YOUR GOAL:
Go through the records, and copy each line in which the string "ofBe" is present.

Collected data
/-- A governed write is accepted: source 267, counted in its second (R369, R372). -/
def govAccept (a tbl idx : Nat) (w : W32) (s : State) : State :=
  raiseD 267 (govData a 0 tbl idx w)
    (count32 .POL_ACT_OK 0 0
      { s with pol := { s.pol with lastCheck := BitVec.ofNat 32 a,
                                   rate := nmSet (0, 0) s.pol.rate a (s.time.now.toNat / 1000000000, rateUsed s a + 1) } })

/-- The device serves accesses: it is in RUN (17 Table 17.1). -/
def running (s : State) : Bool := s.pwr.st = .run

/-- A register write by `m` as far as R22, R26 and R454 go: a refused access raises the access error. -/
def withReg (m : Nat) (r : Reg) (i : Nat) (k : State → State) (s : State) : State :=
  if !running s then s
  else if regBad true m r s then accessErr m 0 (regOff r i) s
  else k s

/-- A write of the policy core is checked against the envelope; `onRefuse` is the block's own refusal status (R369). -/
def withPolicy (m : Nat) (r : Reg) (i : Nat) (v : W32) (onRefuse k : State → State) (s : State) : State :=
  if m = 3 && !r.desc.banked then
    let (a, scope, bound) := governs r (partOf r m s) v s
    match envCheck a scope bound s with
    | some why => onRefuse (govRefuse a why r.block (regOff r i % 0x10000) v s)
    | none => k (govAccept a r.block (regOff r i % 0x10000) v s)
  else k s

/-- A register write by `m`: both checks. -/
def withWrite (m : Nat) (r : Reg) (i : Nat) (v : W32) (k : State → State) (s : State) : State :=
  withReg m r i (withPolicy m r i v id k) s

/-- A register read by `m`: a refused one returns 0 and raises the access error (R22, R26). -/
def withRead (m : Nat) (r : Reg) (i : Nat) (k : State → State) (s : State) : State :=
  if !running s then s
  else if regBad false m r s then say (.readData m 0) (accessErr m 0 (regOff r i) s)
  else k s

/-- A field write by the types of Table 0.4 (R5-R7). -/
def plainWrite (r : Reg) (i c : Nat) (v : W32) (s : State) : State :=
  let d := r.desc
  wr r i c (((rd s r i c &&& ~~~d.rw) ||| (v &&& d.rw) ||| (v &&& d.w1s)) &&& ~~~(v &&& d.w1c)) s

/-- A read returns `v` to `m`. -/
def reply (m : Nat) (v : W32) (s : State) : State := say (.readData m v) s

/-- A read's value and state as its effect: the value returns to `m`. -/
def replyOf (m : Nat) (r : W32 × State) : State := reply m r.1 r.2

/-- Two registers hold the halves of a 64-bit value. -/
def wr64 (lo hi : Reg) (i c v : Nat) (s : State) : State :=
  wr hi i c (BitVec.ofNat 32 (v / 2 ^ 32)) (wr lo i c (BitVec.ofNat 32 v) s)

/-- The 64-bit value of two registers. -/
def rd64 (s : State) (lo hi : Reg) (i c : Nat) : Nat := (rd s lo i c).toNat + (rd s hi i c).toNat * 2 ^ 32

/-- The local time in ns. -/
def now (s : State) : Nat := s.time.now.toNat

/-- `ns` nanoseconds of local time have passed since `t`; after a backward step the clock is waited for (03 R73). -/
def elapsed (s : State) (t : W64) (ns : Nat) : Bool := decide ((ns : Int) ≤ (s.time.now - t).toInt)

/-! ### Command rings (02) -/

/-- Ring `n`. -/
def ringOf (s : State) (n : Nat) : Ring := nmGet Ring.empty s.rings n

/-- Ring `n` set. -/
def setRing (n : Nat) (r : Ring) (s : State) : State := { s with rings := nmSet Ring.empty s.rings n r }

/-- Entries of ring `n`: 256 in host memory, 16 on die. -/
def ringSize (n : Nat) : Nat := if n < 8 then 256 else 16

/-- The issuer of ring `n` (Table 2.2). -/
def ringMaster (n : Nat) : Nat := if n < 8 then 0 else n - 7

/-- Ring pair `n` operates (R449, R459); the on-die pairs always do. -/
def ringLive (s : State) (n : Nat) : Bool :=
  8 ≤ n || (bit (rd s .HIF_RING_CTRL n 0) 0 && !(ringOf s n).stopped)

/-- Completion ring `n` is full (R33). -/
def cqFull (s : State) (n : Nat) : Bool :=
  let r := ringOf s n
  if n < 8 then decide ((r.write.toNat + 1) % 256 = fld (rd s .HIF_CQ_HEAD n 0) 7 0) else decide (15 ≤ r.unread.length)

/-- An in-band completion frame (R36, Table 2.16): `rep` holds the port, the key slot, the addresses with any VLAN tag, and
the command frame's seq. -/
def inbandFrame (s : State) (rep entry : List Byte) : List Byte :=
  let seq := rep.drop (rep.length - 4)
  let body := (rep.take (rep.length - 4)).drop 2 ++ [0x88, 0xB5, 0x5A, 0x02, 1, 0] ++ seq ++ entry
  let l := body ++ (cmacOf (keyBytes (slotOf s (byteAt rep 1).toNat)) body).take 8
  l ++ List.replicate (60 - l.length) 0

/-- Words 0 and 1 of a completion (Table 2.7); the pairs on die have no ring number. -/
def complWords (n : Nat) (phase : Bool) (c : Compl) : W32 × W32 :=
  (BitVec.ofNat 32 (c.opcode.toNat * 2 ^ 24 + c.status.toNat * 2 ^ 16 + c.tag),
   BitVec.ofNat 32 (ofBool phase * 2 ^ 31 + (if n < 8 then n else 0) * 2 ^ 8 + c.slot % 256))

/-- The write index of ring `n` moves on; the phase turns as it wraps. -/
def ringWrote (n : Nat) (r : Ring) : Ring :=
  { r with write := BitVec.ofNat 8 ((r.write.toNat + 1) % ringSize n),
           phase := if r.write.toNat + 1 = ringSize n then !r.phase else r.phase }

/-- A completion reaches the host (R30, Table 2.7): its place and phase, its vector (R450) and source 25 + n; a commit
leaves its armed state with its completion (R47). -/
def emitCompl (n : Nat) (c : Compl) (s : State) : State :=
  let r := ringOf s n
  let (w0, w1) := complWords n r.phase c
  let s := { s with cfg := { s.cfg with armed := s.cfg.armed.filter fun a => a.cmd ≠ some ⟨n, c.slot, c.tag, c.opcode⟩ } }
  if n < 8 then
    let s := setRing n (ringWrote n r) s
    raise (25 + n) (msixQueue (320 + n) (fld (rd s .HIF_RING_CTRL n 0) 5 1) (say (.completion n w0 w1 c.result) s))
  else if n = 8 then setRing n { ringWrote n r with unread := r.unread ++ [c] } s
  else
    setRing n (ringWrote n r) (say (.inband (byteAt c.reply 0).toNat
      (inbandFrame s c.reply (leBytes 4 w0.toNat ++ leBytes 4 w1.toNat ++ leBytes 8 c.result.toNat))) s)

/-- Held completions are written in order while the ring has room (R32, R449, R459). -/
def flushCompl : Nat → Nat → State → State
  | 0, _, s => s
  | fuel + 1, n, s =>
    if ringLive s n && !cqFull s n then
      match (ringOf s n).held with
      | [] => s
      | c :: rest => flushCompl fuel n (emitCompl n c (setRing n { ringOf s n with held := rest } s))
    else s

/-- cq_full of ring `n` is shown (R32). -/
def ringShow (n : Nat) (s : State) : State := setRing n { ringOf s n with cqFull := cqFull s n } s

/-- Writes what can be written of ring `n`, and shows cq_full (R32). -/
def pumpRing (n : Nat) (s : State) : State := ringShow n (flushCompl ((ringOf s n).held.length + 1) n s)

/-- Statuses of Table 2.9. -/
abbrev stOk : Nat := 0
abbrev stCheckFailed : Nat := 1
abbrev stBusy : Nat := 2
abbrev stAccess : Nat := 3
abbrev stTagInUse : Nat := 4
abbrev stBadOpcode : Nat := 5
abbrev stBadParam : Nat := 6
abbrev stRestarting : Nat := 7
abbrev stNotChecked : Nat := 8
abbrev stTooEarly : Nat := 9
abbrev stAborted : Nat := 10
abbrev stTooLate : Nat := 11
abbrev stFailed : Nat := 12
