-- ==== Sys2Proof/Machine/Hif.lean ====
section
/-! DEFINITION. Host interface: rings, fetches, completions, access-error registers, event deliveries (02). -/

namespace Sys2Proof.Machine

/-- A write of HIF_RING_CTRL: 0 to enable clears stopped; from 1 on the ring operates (R449, R459). -/
def ringCtrlWrite (ring : Nat) (v : W32) (s : State) : State :=
  let s := plainWrite .HIF_RING_CTRL ring 0 v s
  if bit v 0 then s else setRing ring { ringOf s ring with stopped := false } s

/-- The opcodes of Table 2.8. -/
def opcodes : List Nat :=
  [0x00, 0x10, 0x11, 0x12, 0x13, 0x20, 0x21, 0x30, 0x31, 0x32, 0x38, 0x39, 0x40, 0x41, 0x50, 0x60]

/-- A tag is outstanding: in flight or with its completion held, over all PCIe rings or in the ring's own space (R31). -/
def tagOut (s : State) (ring tag : Nat) : Bool :=
  (if ring < 8 then List.range 8 else [ring]).any fun n =>
    (ringOf s n).inflight.any (·.tag = tag) || (ringOf s n).held.any (·.tag = tag)

/-- A command is taken into its ring: TAG_IN_USE, BAD_OPCODE and, on die, a tag above 15 complete at once (R31, R34). -/
def takeCmd (ring slot : Nat) (words : List W32) (rep : List Byte) (s : State) : State :=
  let w0 := wordAt words 0
  let tag := fld w0 24 16
  let op := BitVec.ofNat 8 (fld w0 7 0)
  if tagOut s ring tag then postCompl ring ⟨op, BitVec.ofNat 8 stTagInUse, tag, slot, 0, rep⟩ s
  else if op.toNat ∉ opcodes then postCompl ring ⟨op, BitVec.ofNat 8 stBadOpcode, tag, slot, 0, rep⟩ s
  else if 8 ≤ ring && 16 ≤ tag then postCompl ring ⟨op, BitVec.ofNat 8 stBadParam, tag, slot, 0, rep⟩ s
  else
    let r := ringOf s ring
    setRing ring { r with inflight := r.inflight ++ [⟨slot, tag, bit w0 8, op, words, false, rep⟩] } s

/-- SQ_TAIL_DOORBELL (R449). -/
def execSqTailDoorbell (m : Fin 64) (ring : Fin 8) (v : W32) (s : State) : Res :=
  .next (withWrite m .HIF_SQ_TAIL ring v (plainWrite .HIF_SQ_TAIL ring 0 v) s)

/-- A command of a PCIe ring can be fetched (R32, R33, R449, R459). -/
def canFetch (s : State) (ring : Nat) : Bool :=
  running s && ring < 8 && ringLive s ring && !cqFull s ring &&
    (ringOf s ring).fetch.toNat ≠ fld (rd s .HIF_SQ_TAIL ring 0) 7 0

/-- COMMAND_FETCH (R29, R31, R34, R449): the entry at the fetch index arrives with its 16 words. -/
def execCommandFetch (ring : Fin 10) (words : List W32) (s : State) : Res :=
  .next (if canFetch s ring then
    let r := ringOf s ring
    takeCmd ring r.fetch.toNat words [] (setRing ring { r with fetch := r.fetch + 1 } s)
  else s)

/-- RING_ENABLE (R449): the write of 1 to enable. -/
def execRingEnable (m : Fin 64) (ring : Fin 8) (v : W32) (s : State) : Res :=
  .next (if bit v 0 then withWrite m .HIF_RING_CTRL ring v (ringCtrlWrite ring v) s else s)

/-- RING_DISABLE (R459): the write of 0 to enable. -/
def execRingDisable (m : Fin 64) (ring : Fin 8) (v : W32) (s : State) : Res :=
  .next (if bit v 0 then s else withWrite m .HIF_RING_CTRL ring v (ringCtrlWrite ring v) s)

/-- A write of HIF_CQ_HEAD releases a full ring (R32). -/
def cqHeadWrite (ring : Nat) (v : W32) (s : State) : State := ringShow ring (plainWrite .HIF_CQ_HEAD ring 0 v s)

/-- CQ_HEAD_ADVANCE (R32). -/
def execCqHeadAdvance (m : Fin 64) (ring : Fin 8) (v : W32) (s : State) : Res :=
  .next (withWrite m .HIF_CQ_HEAD ring v (cqHeadWrite ring v) s)

/-- RING_PCIE_ERROR (R459): a fetch, or the write of the oldest completion that waits, ends in an error: that completion stays
held, first, and nothing of it has left the device. -/
def execRingPcieError (ring : Fin 8) (isWrite : Bool) (s : State) : Res :=
  .next <|
    let r := ringOf s ring
    if isWrite && r.held.isEmpty then s else setRing ring { r with stopped := true } s

/-- No parameter is out of range. -/
def noBad (_ : List W32) : Bool := false

/-- HIF_NOP (R34, Table 2.8). -/
def execHifNop (ring : Fin 10) (slot : Nat) (s : State) : Res :=
  .next (startCmd ring slot 0x00 noBad (fun c _ s => complete c stOk 0 s) s)

/-- Commands of an on-die ring whose completions have not left it. -/
def dieUsed (s : State) (ring : Nat) : Nat :=
  let r := ringOf s ring
  r.inflight.length + r.held.length + r.unread.length

/-- SPI_WRITE_COMMAND (R34): taken while the pair of 16 entries has room for its completion. DESIGN CHOICE: with 15 commands
or completions on die the command is dropped with no completion (log 19). -/
def execSpiWriteCommand (words : List W32) (s : State) : Res :=
  .next (if running s && dieUsed s 8 < 15 then
    let r := ringOf s 8
    takeCmd 8 (r.fetch.toNat % 16) words [] (setRing 8 { r with fetch := BitVec.ofNat 8 ((r.fetch.toNat + 1) % 16) } s)
  else s)

/-- SPI_READ_COMPLETION (R32): the oldest completion is returned and consumed. -/
def execSpiReadCompletion (s : State) : Res :=
  .next (if running s then
    match (ringOf s 8).unread with
    | [] => s
    | c :: rest =>
      let r := ringOf s 8
      let (w0, w1) := complWords 8 (if r.unread.length ≤ r.write.toNat then r.phase else !r.phase) c
      pumpRing 8 (setRing 8 { r with unread := rest } (say (.completion 8 w0 w1 c.result) s))
  else s)

/-! ### In-band management (R35, R36, Table 2.16) -/

/-- Where the EtherType of a frame stands: one VLAN tag moves it by 4. -/
def inbandTypeAt (l : List Byte) : Nat := if ofBe (slice l 12 2) = 0x8100 then 16 else 12

/-- A frame carries in-band commands. -/
def isInband (l : List Byte) : Bool :=
  ofBe (slice l (inbandTypeAt l) 2) = 0x88B5 && ofBe (slice l (inbandTypeAt l + 2) 2) = 0x5A01

/-- The seq of an in-band frame. -/
def inbandSeq (l : List Byte) : W32 := BitVec.ofNat 32 (ofBe (slice l (inbandTypeAt l + 6) 4))

/-- The device accepts an in-band command frame on port `p` (R35, R36). -/
def inbandOk (s : State) (p : Nat) (l : List Byte) : Bool :=
  let o := inbandTypeAt l
  let n := (byteAt l (o + 4)).toNat
  let e := o + 10 + 64 * n
  let k := slotOf s (fld (rd s .HIF_INBAND_KEY 0 0) 7 0)
  bit (rd s .HIF_INBAND_PORTS 0 0) p && 1 ≤ n && n ≤ 8 && l.length = e + 8 && keyStatus k [1] useInband userHw = crOk &&
    (cmacOf (keyBytes k) (l.take e)).take 8 = l.drop e &&
    (!bit (rd s .HIF_INBAND_CTRL 0 0) 0 || 0 < (inbandSeq l - rd s .HIF_INBAND_SEQ 0 0).toInt)

/-- The submission index of the next in-band command: the first of the 16 entries, from the fetch index, that holds no
outstanding command. -/
def inbandSlot (s : State) : Nat :=
  let f := (ringOf s 9).fetch.toNat
  ((((List.range 16).map fun k => (f + k) % 16).find? fun x => (ringOf s 9).inflight.all (·.slot ≠ x)).getD (f % 16))

/-- One command of an accepted frame enters the in-band ring pair (R34). -/
def inbandTake (words : List W32) (rep : List Byte) (s : State) : State :=
  let x := inbandSlot s
  takeCmd 9 x words rep (setRing 9 { ringOf s 9 with fetch := BitVec.ofNat 8 ((x + 1) % 16) } s)

/-- An in-band command frame arrives on port `p` (R35, R36). -/
def inbandRx (p : Nat) (l : List Byte) (s : State) : State :=
  if inbandOk s p l then
    let o := inbandTypeAt l
    let rep := [BitVec.ofNat 8 p, BitVec.ofNat 8 (fld (rd s .HIF_INBAND_KEY 0 0) 7 0)] ++ slice l 6 6 ++ slice l 0 6 ++
      slice l 12 (o - 12) ++ slice l (o + 6) 4
    let s := setB .HIF_INBAND_CTRL 0 0 1 (wr .HIF_INBAND_SEQ 0 0 (inbandSeq l) s)
    (List.range (byteAt l (o + 4)).toNat).foldl
      (fun s k => inbandTake ((List.range 16).map fun w => BitVec.ofNat 32 (ofLe (slice l (o + 10 + 64 * k + 4 * w) 4))) rep s) s
  else raise 36 (count16 .HIF_INBAND_REJ 0 0 s)

/-- INBAND_COMMAND_FRAME (R35, R36): a frame with EtherType 0x88B5 and sub-type 0x5A01 arrives on a port. -/
def execInbandCommandFrame (port : Fin 16) (bytes : List Byte) (s : State) : Res :=
  .next (if running s && isInband bytes then inbandRx port bytes s else s)

/-- INBAND_SEQ_CLEAR (R36). -/
def execInbandSeqClear (m : Fin 64) (s : State) : Res :=
  .next (withWrite m .HIF_INBAND_CTRL 0 1 (plainWrite .HIF_INBAND_CTRL 0 0 1) s)

/-- ACCERR_ID_READ (R28). -/
def execAccerrIdRead (m : Fin 64) (s : State) : Res :=
  .next (withRead m .EVT_ACCERR_ID 0 (fun s => reply m (rd s .EVT_ACCERR_ID 0 0) (wr .EVT_ACCERR_ID 0 0 0 s)) s)

/-- The messages that wait while `s` masks vectors: a masked vector keeps its first (R50). -/
def msixKept (s : State) (l : List (Nat × Nat)) : List (Nat × Nat) :=
  l.foldl (fun l e => if msixMasked s e.2 && l.any (·.2 = e.2) then l else l ++ [e]) []

/-- The host's MSI-X table gives the vectors' masks and the function's (R50, R450). -/
def msixMaskSet (mask : W32) (fn : Bool) (s : State) : State :=
  let s := { s with evt := { s.evt with msixMask := mask, msixFnMask := fn } }
  { s with evt := { s.evt with msixPend := msixKept s s.evt.msixPend } }

/-- The oldest message of a source (ring n is 320 + n) that no mask holds is written (R50, R450). -/
def msixWrite (src : Nat) (s : State) : State :=
  match s.evt.msixPend.find? fun e => e.1 = src && !msixMasked s e.2 with
  | none => s
  | some e =>
    if running s then say (.msix e.2 src) { s with evt := { s.evt with msixPend := s.evt.msixPend.erase e } } else s

/-- MSIX_MESSAGE (R50, R450): the masks as the host has set them by now, and the message of a source. -/
def execMsixMessage (x : MsixAct) (s : State) : Res := .next (msixWrite x.src (msixMaskSet x.mask x.fn s))

/-- EVT_OUT_PULSE_END (R448): the pulse ends; a pending pulse rises one tick later. -/
def execEvtOutPulseEnd (pin : Fin 4) (s : State) : Res :=
  .next <|
    let p := nmGet ⟨none, [], false, none, false⟩ s.evt.pins pin
    match p.stop with
    | none => s
    | some e =>
      if s.ticks < e then s
      else
        let q : EvtPin :=
          if p.pend && p.rise.isNone then { p with stop := none, pend := false, rise := some (e + 1), sources := [], any_ := true }
          else { p with stop := none }
        say (.pin pin false) { s with evt := { s.evt with pins := nmSet ⟨none, [], false, none, false⟩ s.evt.pins pin q } }

/-- The pulses of the EVT_OUT pins that rise at this tick (R448). -/
def evtRise (pin : Nat) (s : State) : State :=
  let p := nmGet ⟨none, [], false, none, false⟩ s.evt.pins pin
  match p.rise with
  | some t =>
    if s.ticks < t then s
    else
      let width := max 1 (fld (rd s .EVT_OUT_CTRL 0 0) 7 0)
      say (.pin pin true)
        { s with evt := { s.evt with pins := nmSet ⟨none, [], false, none, false⟩ s.evt.pins pin
                                                   { p with rise := none, sources := [], any_ := false, stop := some (t + width) } } }
  | none => s

end Sys2Proof.Machine
end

WRITTEN ANSWER:
def inbandTypeAt (l : List Byte) : Nat := if ofBe (slice l 12 2) = 0x8100 then 16 else 12
  ofBe (slice l (inbandTypeAt l) 2) = 0x88B5 && ofBe (slice l (inbandTypeAt l + 2) 2) = 0x5A01
def inbandSeq (l : List Byte) : W32 := BitVec.ofNat 32 (ofBe (slice l (inbandTypeAt l + 6) 4))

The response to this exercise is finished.